In a recent TED-X talk in Nashville, Robert Talisse (Vanderbilt) argues that to save democracy, we need to do less of it. Here’s the video:

There’s such a strong connection between argument and democracy that I think what we’re being asked to less of is not so much democracy, but argument. We should argue less in order to argue better.

Behind every weak argument there’s a strong one

Let’s say you’re a member of C. C is a big, non-homogenous group. It’s a group defined by adherence to a mish-mash of not-always-consistent beliefs. That’s how big groups work. That’s how names for big groups work. One obvious question is whether “C” really means anything, given the ideological variation among Cs. But there’s no changing that “C” is the term that gets applied to you and to the C whose view you find ridiculous. That’s a bummer, but that’s life.

Now comes someone, call them G, to single out a subset of C, a subset, by the way, he identifies as a subset, by saying something like “The subset of C with beliefs a, b, c, d, and e” are something or other. Crucially, G doesn’t then draw dark conclusions about other Cs. This would be weak-manning C. To be more precise, weak manning consists in singling out real, but terrible, arguments for scrutiny only then to draw broader conclusions about people who hold different, though related beliefs. In this case, it would be selecting some C-beliefs for scrutiny but then drawing, illegitimately, conclusions about others Cs who don’t hold those beliefs. But G doesn’t do that.

An objection might be that there’s no merit in isolating such a group because their views are uninteresting, or that there exist better versions of their views, or that people will confuse the good ones with the bad ones, thinking the good ones to be the bad ones.

To reply to this. In the first place, it’s certainly true that many hold the version of C under scrutiny. That their views are weak is an important fact (noted by G).

Second, there’s merit, especially to the stronger versions of C, for clearing the decks of the bad views. So, for instance, you’re a member of C, but some members of C hold really appalling views. Getting those views out of the way is not necessarily bad for you. This should be especially inoffensive when the critic explicitly identifies the subclass of C they’re referring to–those Cs over there, not you though.

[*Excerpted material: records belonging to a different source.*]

-- ==== Sys2Proof/Machine/Control.lean ====
section
/-! DEFINITION. Control flow: branches, divergence and confluence (R155 to R162), REP (R164 to R166), ending and pausing
(R167), barriers (R168 to R172), and the spin detector (R174). -/

namespace Sys2Proof.Machine

/-! ### Targets and moves -/

/-- The address of the instruction in hand. -/
def Ctx.here (c : Ctx) : VAddr := c.iw.hdr + BitVec.ofNat 48 (8 * (c.iw.idx + 1))

/-- The splits that take the lanes of the issuing split: the first keeps the table entry (R123, R160). -/
def Wave.scatter (w : Wave) (e : Nat) (helper : Bool) : List (VAddr × LaneMask) → Wave
  | [] => w
  | (pc, m) :: rest =>
    let w := { w with splits := NMap.modify w.splits e fun sp => { sp with pc := pc, mask := m, state := .ready } }
    rest.foldl (fun w d => w.addSplit { pc := d.1, mask := d.2, state := .ready, helper := helper } e) w

/-- Move the lanes of the issuing split and go on. -/
def Ctx.goTo (c : Ctx) (s : State) (ds : List (VAddr × LaneMask)) : Host.Outcome State Fault Refusal :=
  .next ((s.modWave c.wid fun w => w.scatter c.iss.split c.helper ds).advance c.wid)

/-! ### The spin detector (R174) -/

/-- What a pass has written to registers and predicates: each with the value that the split's lanes now hold there.
DESIGN CHOICE, safe: log entry 22. -/
def Ctx.spinValues (c : Ctx) (regs : List Nat) : List Nat :=
  regs.flatMap fun r =>
    if r < 192 then r :: (lanesOf c.iss.mask).map fun l => (c.w.vAt r l).val.toNat
    else if r < 256 then [r, (c.w.sAt (r - 192)).val.toNat]
    else [r, (c.w.pAt (r - 256) &&& c.iss.mask).toNat]

/-- The split leaves the loop whose branch stands here. -/
def Ctx.leaveSpin (c : Ctx) (s : State) : State :=
  match NMap.get? c.w.spin c.iss.split with
  | some x => if x.word = c.here then endSpin s c.wid c.iss.split else s
  | none => s

/-- The branch here is taken to an address: a short backward one is counted, and the 64th with an unchanged hash marks
the group. -/
def Ctx.spin (c : Ctx) (s : State) (tgt : VAddr) : State :=
  if tgt.toNat ≤ c.here.toNat ∧ c.here.toNat ≤ tgt.toNat + 128 then
    let start : Spin := { word := c.here, head := tgt, depth := c.w.depth (lowestLane c.iss.mask) }
    let put (s : State) (x : Spin) : State := s.modWave c.wid fun w => { w with spin := NMap.set w.spin c.iss.split x }
    match (NMap.get? c.w.spin c.iss.split).filter fun x => x.word = c.here with
    | none => put (endSpin s c.wid c.iss.split) { start with count := 1 }
    | some x =>
      let h := Config.hash (c.spinValues x.regs)
      if x.hash = none ∨ x.hash = some h then
        let s := put s { start with count := x.count + 1, hash := some h }
        if x.count + 1 = 64 then
          s.modGroup c.w.group fun g => { g with
            lowered := true, loweredAt := s.cycle, spinLines := x.lines.take 8, spinMany := decide (8 < x.lines.length) }
        else s
      else put (clearSpin s c.w.group) { start with count := 1, hash := some h }
  else c.leaveSpin s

Another, perhaps stronger, objection is that G ought to know that many will take his criticism of C, despite his specifications and qualifications, to imply that people who fail to distance themselves from C or people who did not notice the badness of C are implicated in the criticism of C. In other words, perhaps G is saying: C is bad, and you know that people confuse you with C, so you are guilty of not saying enough about that. You should be on record as not agreeing with C or aligned with C.

But then again, I’m not really sure that this is even an objection. That may be the whole point of criticizing C after all. C’s association will cost C-ists time and effort. That time and effort expenditure ought to dissuade them from being around C. They should have thought of that. That they didn’t reflects poorly on them and their time management skills.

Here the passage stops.